Assignment = Wherever "resume" appears in the records below, copy the line that holds it.

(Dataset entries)
-- ==== Sys2Proof/Machine/Port.lean ====
section
/-! DEFINITION. The command port (spec/10, R177 to R181): every command frame, from its reception to its answer; the
other cab frames (R160 to R162); and the completion of a journal write, which may answer the command in flight. -/

namespace Sys2Proof.Machine

/-- The owning block decides a command (spec/10, commands by owner). -/
def runCommand (c : Command) (s : State) : State × Answer :=
  match c with
  | .arm line order compartment => ownerArm line order compartment s
  | .armFlush line compartment => ownerArmFlush line compartment s
  | .disarm line => ownerDisarm line s
  | .start line => ownerStart line s
  | .pause line => ownerPause line s
  | .resume line => ownerResume line s
  | .stop line => ownerStop line s
  | .endDelivery line => ownerEnd line s
  | .emergencyStop => ownerEmergencyStop s
  | .readLineStatus line => ownerReadLineStatus line s
  | .readTotalizers line => ownerReadTotalizers line s
  | .loadOrder order product preset price customer => ownerLoadOrder order product preset price customer s
  | .removeOrder order => ownerRemoveOrder order s
  | .readOrder position => ownerReadOrder position s
  | .loadCompartment compartment product volume reserve => ownerLoadCompartment compartment product volume reserve s
  | .readCompartment compartment => ownerReadCompartment compartment s
  | .readProduct product => ownerReadProduct product s
  | .readRecord sequence => ownerReadRecord sequence s
  | .releaseThrough sequence => ownerReleaseThrough sequence s
  | .readJournalState => ownerReadJournalState s
  | .readCalibrationIdentity => ownerReadCalibrationIdentity s
  | .readCalibrationItem scope kind band => ownerReadCalibrationItem scope kind band s
  | .writeCalibrationItem quoted scope kind band value => ownerWriteCalibrationItem quoted scope kind band value s
  | .unlock kind credential => ownerUnlock kind credential s
  | .lock => ownerLock s
  | .setCredential kind credential level => ownerSetCredential kind credential level s
  | .removeLock => ownerRemoveLock s
  | .freeze => ownerFreeze s
  | .writePassEntry index direction matchValue mask action gate persist =>
    ownerWritePassEntry index direction matchValue mask action gate persist s
  | .deletePassEntry index => ownerDeletePassEntry index s
  | .readPassEntry index => ownerReadPassEntry index s
  | .readForwardingCounters => ownerReadForwardingCounters s
  | .clearForwardingCounters => ownerClearForwardingCounters s
  | .setTime time => ownerSetTime time s
  | .writeSetting setting line value persist => ownerWriteSetting setting line value persist s
  | .readSetting setting line => ownerReadSetting setting line s
  | .restoreDefaults => ownerRestoreDefaults s
  | .readDeviceStatus => ownerReadDeviceStatus s
  | .clearCondition rank => ownerClearCondition rank s
  | .park => ownerPark s
  | .restart => ownerRestart s

/-! ### Answers (R179, R180, R198, R200) -/

/-- What the departure of a response performs: the OK answers to PARK and RESTART (R198, R200). -/
def performsOf (code : Nat) (st : Status) : Option ResetKind :=
  if st ≠ .ok then none
  else if code = 0x66 then some .park
  else if code = 0x67 then some .restart
  else none

/-- A response frame: code, tag, status, data (R179, R192). -/
def responseFrame (address code tag : Nat) (st : Status) (data : List Byte) : Frame :=
  ownCabFrame address 1 (b1 code ++ b1 tag ++ b1 st.code ++ data)

/-- A response is placed at the tail of the response slot (R179, R180). -/
def placeResponse (code tag : Nat) (st : Status) (data : List Byte) (s : State) : State :=
  { s with port := { s.port with responses := s.port.responses ++
      [{ frame := responseFrame s.port.address code tag st data, performs := performsOf code st }] } }

/-- The answer of an owner is placed; an accepted calibration-class command becomes the command in flight (R129, R179,
R181). -/
def placeAnswer (code tag : Nat) (a : Answer) (s : State) : State :=
  match a with
  | .reply st data => placeResponse code tag st data s
  | .record part1 part2 => placeResponse code tag .ok part2 (placeResponse code tag .ok part1 s)
  | .inFlight => { s with port := { s.port with inFlight := some { code := code, tag := tag } } }

/-- The answer status that the port remembers (R178). -/
def Answer.status : Answer → AnswerStatus
  | .reply st _ => .answered st
  | .record _ _ => .answered .ok
  | .inFlight => .inFlight

/-- The previous command frame is replaced (R178). -/
def remember (code : Nat) (st : AnswerStatus) (s : State) : State :=
  { s with port := { s.port with previous := some { code := code, status := st } } }

/-! ### Taking a command frame (R178) -/

/-- STOP, PAUSE and EMERGENCY STOP are taken while a calibration-class command is in flight (R181). -/
def takenInFlight (code : Nat) : Bool := code == 0x14 || code == 0x16 || code == 0x18

/-- The port is held: by a command in flight, or by a pending PARK or RESTART (R178 step 3). -/
def portBusy (s : State) (code : Nat) : Bool :=
  (s.port.inFlight.isSome && !takenInFlight code) || s.port.pendingReset.isSome

/-- Steps 2 to 5 of the port's decision (R178). DESIGN CHOICE, entry 48: the port's own BUSY and PARAMETER carry no data
(R179), also for an UNLOCK or a WRITE CALIBRATION ITEM that its owner does not see, where R152 speaks of every response
and R145 of a refused write. -/
def decideCommand (code : Nat) (c : Option Command) (s : State) : State × Answer :=
  if !knownCode code then (s, plain .unknown)
  else if portBusy s code then (s, plain .busy)
  else
    match c with
    | none => (s, plain .parameter)
    | some c => runCommand c s

/-- A command frame with its code, its tag and the command that it spells (R178). -/
def takeCommandFrame (code tag : Nat) (c : Option Command) (s : State) : State :=
  if freePlaces s = 0 then remember code .none s
  else
    let r := decideCommand code c s
    remember code r.2.status (placeAnswer code tag r.2 r.1)

/-! ### Cab-link arrivals (R160 to R162, R175, R195, R199) -/

/-- The reception of a cab frame: lost at a bus-off link and in the wake delay, a wake source in park, discarded in
holdup; else handled (R160, R175, R195, R199). -/
def receiveCab (handle : State → State) (s : State) : State :=
  if s.forward.cabOff then s
  else if s.power.parked then wakeEvent s
  else if s.power.wakeDelay.isSome then s
  else if s.power.holdup then s
  else handle s

/-- Byte `i` of a frame's data; a missing byte reads as 0 (R178). -/
def dataByte (data : List Byte) (i : Nat) : Nat := (data.getD i 0).toNat

/-- The command that a frame's data spells (R178). -/
def commandOfData (data : List Byte) : Option Command := parseCommand (dataByte data 0) (data.drop 2)

/-- A received cab frame (R160 to R162, R168). -/
def handleCabFrame (f : Frame) (s : State) : State :=
  if inBlock s f then
    (if atCommandIdentifier s f then
      takeCommandFrame (dataByte f.data 0) (dataByte f.data 1) (commandOfData f.data) s
    else s)
  else if isProtected s.cal f then s.modCounters .cabToField (addProtectedDrops 1)
  else forwardFrame .cabToField f s

/-- The event of a command row: the arrival of its command frame at the command identifier (entry 6). -/
def takeCommand (tag : Nat) (c : Command) (s : State) : State :=
  event (receiveCab (takeCommandFrame c.code tag (some c))) s

/-! ### Write completion (R127, R148) -/

/-- The answer to the command in flight is placed, and the flight ends (R148, R181). -/
def answerInFlight (sequence : Nat) (s : State) : State :=
  match s.port.inFlight with
  | none => s
  | some i =>
    placeResponse i.code i.tag .ok (b4 s.cal.eventCount ++ b4 sequence) { s with port := { s.port with inFlight := none } }

/-- The requester acts on the completion of its write (R100, R127, R148, R154). -/
def reportCompletion (w : JournalWrite) (s : State) : State :=
  match w.holder, w.contents with
  | .line l, _ => closeLine l s
  | .calibration, .calibration r => answerInFlight w.sequence (restartRelock (completeRecord r s))
  | .calibration, .delivery _ => s

/-- The completion of the write in progress (R127); with a released POWER_FAIL waiting for it, power-on (R195). -/
def takeWriteCompletion (s : State) : State :=
  match s.journal.queue with
  | [] => s
  | w :: rest =>
    let s := reportCompletion w { s with journal := completeWrite w rest s.journal }
    if s.power.releaseWaiting then runPowerOn false { s with store := copies s } else s

end Sys2Proof.Machine
end

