-- ==== Sys2Proof/Certificates/Slice0/Obligations.lean ====
section
/-! DEFINITION. The statements for the provers. Each docstring names the rules of spec/ that the statement formalises,
and the log entries (notes/assumptions) that it rests on where it rests on a choice of the model. -/

open Sys2Proof Sys2Proof.Machine

/-! ### The machine -/

/-- A step runs the command at the front of the queue on the state with the queue's rest (entry 2). -/
def Obligations.StepRunsFrontCommand : Prop :=
  ∀ (c : Instr) (rest : List Instr) (s : State),
    step { s with pending := c :: rest } = exec c { s with pending := rest }

/-- No command changes the queue (entry 2). -/
def Obligations.ExecLeavesQueue : Prop :=
  ∀ (c : Instr) (s t : State), exec c s = .next t → t.pending = s.pending

/-- R188, R121 and R189: the condition set follows its causes, each condition's bit is its rank - 1, the principal
condition is the active one of the least rank number, and the device status frame carries both with the clock's count.
R193 and R189: after every command but a loss of supply, the line context store equals the line contexts, and a change of
the condition set has raised the device status request. That the tickets promised to open deliveries are the DELIVERY
reservations with no sequence number is read from R123 (entry 31, DEDUCED); the identifier of the frame is that of R177,
and the places of its fields and of the bits those of R192. What the end of an event does is given as an equation. -/
def Obligations.EventStoresContextsAndReports : Prop :=
  (∀ before after : State,
    let stored := { after with store := { line1 := after.line.line1.kept, line2 := after.line.line2.kept } }
    copies after = stored.store ∧
      (conditions after = conditions before → settle before after = stored) ∧
      (conditions after ≠ conditions before →
        settle before after = { stored with reports := { after.reports with device := true } })) ∧
  (∀ (c : Instr) (s t : State), StoreAgrees s → (∀ b, c ≠ .supplyFailure b) → exec c s = .next t →
    t.store = copies t ∧ (conditions t ≠ conditions s → t.reports.device = true)) ∧
  (∀ s : State,
    let c := conditions s
    let j := s.journal
    let promised := (j.reservations.filter fun r => r.sequence = none).length
    let tickets := (j.reservations.filter fun r => r.kind = .delivery ∧ r.sequence = none).length
    let byRank := [c.holdup, c.valveFault, c.journalFull, c.journalDamage, c.lockout, c.linkFault, c.clockUnset,
      c.unattendedFlow]
    ((c.holdup = true ↔ s.power.holdup = true) ∧
      (c.valveFault = true ↔
        ∃ l d, s.lineState l = .suspended ∧ s.ctx l = some d ∧ faultIn d.faults .valveFault = true) ∧
      (c.journalFull = true ↔
        (1024 ≤ j.records.length + j.reservations.length ∧ ∀ r ∈ j.records, r.released = false) ∨
          4294967295 < j.newestSeq + promised + 1 ∨ 4294967295 < j.newestTicket + tickets + 1) ∧
      (c.journalDamage = true ↔ s.journalDamage = true) ∧
      (c.lockout = true ↔ s.lock.attempts = 0) ∧
      (c.linkFault = true ↔ s.forward.cabOff = true ∨ s.forward.fieldOff = true) ∧
      (c.clockUnset = true ↔ s.clock.isSet = false) ∧
      (c.unattendedFlow = true ↔ ∃ l, 1000 ≤ (s.line.get l).kept.unattended)) ∧
    (∀ n, c.bits.testBit n = byRank.getD n false) ∧
    (c.principal = 0 ↔ ∀ n, byRank.getD n false = false) ∧
    (∀ n, c.principal = n + 1 ↔ byRank.getD n false = true ∧ ∀ k, k < n → byRank.getD k false = false) ∧
    deviceStatusFrame s =
      { extended := true
        ident := 0x0B3C0000 + 16 * s.port.address + 4
        fd := true
        brs := true
        data := b1 c.bits ++ b1 c.principal ++ b4 (if s.clock.isSet then s.clock.count else 0) })

/-- The laws hold of the state after reset (R46, R70, R88, R117, R118, R135, R153, R170, R182, R193; the reset state is
the factory part after its first power-on, entry 1). -/
def Obligations.ResetKeepsTheLaws : Prop :=
  ValveLaw .reset ∧ GrantLaw .reset ∧ RemainderLaw .reset ∧ SettingsLaw .reset ∧ BoundsLaw .reset ∧
    RecordCountLaw .reset

/-! ### Command frames -/

/-- R178 and R192: the bytes of each command frame, little-endian in the widths of R192, and that the data of a command
frame, with any further bytes, reads back as its code, its tag and its command; and the bytes of the fields of 1, 2, 4 and
8 bytes, unsigned and signed. The loaded volume and the reserve of LOAD COMPARTMENT take 4 bytes, signed (entry 42), and
SET CREDENTIAL has its level byte for either credential (entry 27). That a yes/no field of a response is 1 for yes and 0
for no is the model's choice (entry 50). A signed value outside its field, with no stated clamp, shows a free value (entry
12). -/
def Obligations.CommandDecodesItsFrame : Prop :=
  let bytes := fun (w n : Nat) => (List.range w).map fun i => (BitVec.ofNat 8 (n / 256 ^ i) : Byte)
  let signed := fun (w : Nat) (x : Int) => bytes w (x % 256 ^ w).toNat
  (∀ n : Nat, b1 n = bytes 1 n ∧ b2 n = bytes 2 n ∧ b4 n = bytes 4 n ∧ b8 n = bytes 8 n) ∧
  (∀ b : Bool, yesNo b = [if b then 1 else 0]) ∧
  (∀ x : Int,
    s2 x = (if -32768 ≤ x ∧ x ≤ 32767 then signed 2 x else bytes 2 (Config.beyond16 x).toNat) ∧
      s4 x = (if -2147483648 ≤ x ∧ x ≤ 2147483647 then signed 4 x else bytes 4 (Config.beyond32 x).toNat) ∧
      s8 x = (if -9223372036854775808 ≤ x ∧ x ≤ 9223372036854775807 then signed 8 x
        else bytes 8 (Config.beyond64 x).toNat) ∧
      s4Clamped x = signed 4 (if x < -2147483648 then -2147483648 else if 2147483647 < x then 2147483647 else x)) ∧
  (∀ (c : Command) (tag : Nat),
    let frame := fun (code : Nat) (parameters : List Byte) =>
      c.code = code ∧ c.frameData tag = bytes 1 code ++ bytes 1 tag ++ parameters
    match c with
    | .arm line order compartment => frame 0x10 (bytes 1 line ++ bytes 4 order ++ bytes 1 compartment)
    | .armFlush line compartment => frame 0x11 (bytes 1 line ++ bytes 1 compartment)
    | .disarm line => frame 0x12 (bytes 1 line)
    | .start line => frame 0x13 (bytes 1 line)
    | .pause line => frame 0x14 (bytes 1 line)
    | .resume line => frame 0x15 (bytes 1 line)
    | .stop line => frame 0x16 (bytes 1 line)
    | .endDelivery line => frame 0x17 (bytes 1 line)
    | .emergencyStop => frame 0x18 []
    | .readLineStatus line => frame 0x19 (bytes 1 line)
    | .readTotalizers line => frame 0x1A (bytes 1 line)
    | .loadOrder order product preset price customer =>
      frame 0x20 (bytes 4 order ++ bytes 1 product ++ signed 4 preset ++ bytes 4 price ++ bytes 4 customer)
    | .removeOrder order => frame 0x21 (bytes 4 order)
    | .readOrder position => frame 0x22 (bytes 1 position)
    | .loadCompartment compartment product volume reserve =>
      frame 0x28 (bytes 1 compartment ++ bytes 1 product ++ signed 4 volume ++ signed 4 reserve)
    | .readCompartment compartment => frame 0x29 (bytes 1 compartment)
    | .readProduct product => frame 0x2A (bytes 1 product)
    | .readRecord sequence => frame 0x30 (bytes 4 sequence)
    | .releaseThrough sequence => frame 0x31 (bytes 4 sequence)
    | .readJournalState => frame 0x32 []
    | .readCalibrationIdentity => frame 0x40 []
    | .readCalibrationItem scope kind band => frame 0x41 (bytes 1 scope ++ bytes 1 kind ++ bytes 1 band)
    | .writeCalibrationItem quoted scope kind band value =>
      frame 0x42 (bytes 4 quoted ++ bytes 1 scope ++ bytes 1 kind ++ bytes 1 band ++ bytes 8 value.toNat)
    | .unlock kind credential => frame 0x43 (bytes 1 kind ++ bytes 16 credential.toNat)
    | .lock => frame 0x44 []
    | .setCredential kind credential level => frame 0x45 (bytes 1 kind ++ bytes 16 credential.toNat ++ bytes 1 level)
    | .removeLock => frame 0x46 []
    | .freeze => frame 0x47 []
    | .writePassEntry index direction matchValue mask action gate persist =>
      frame 0x50 (bytes 1 index ++ bytes 1 direction ++ bytes 4 matchValue ++ bytes 4 mask ++ bytes 1 action ++ bytes 1 gate
        ++ bytes 1 persist)
    | .deletePassEntry index => frame 0x51 (bytes 1 index)
    | .readPassEntry index => frame 0x52 (bytes 1 index)
    | .readForwardingCounters => frame 0x53 []
    | .clearForwardingCounters => frame 0x54 []
    | .setTime time => frame 0x60 (bytes 4 time)
    | .writeSetting setting line value persist =>
      frame 0x61 (bytes 1 setting ++ bytes 1 line ++ signed 4 value ++ bytes 1 persist)
    | .readSetting setting line => frame 0x62 (bytes 1 setting ++ bytes 1 line)
    | .restoreDefaults => frame 0x63 []
    | .readDeviceStatus => frame 0x64 []
    | .clearCondition rank => frame 0x65 (bytes 1 rank)
    | .park => frame 0x66 []
    | .restart => frame 0x67 []) ∧
  ∀ (c : Command) (tag : Nat) (extra : List Byte), c.wellFormed = true → tag < 256 →
    dataByte (c.frameData tag ++ extra) 0 = c.code ∧ dataByte (c.frameData tag ++ extra) 1 = tag ∧
      commandOfData (c.frameData tag ++ extra) = some c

Output below =
  | .resume line => ownerResume line s
    | .resume line => frame 0x15 (bytes 1 line)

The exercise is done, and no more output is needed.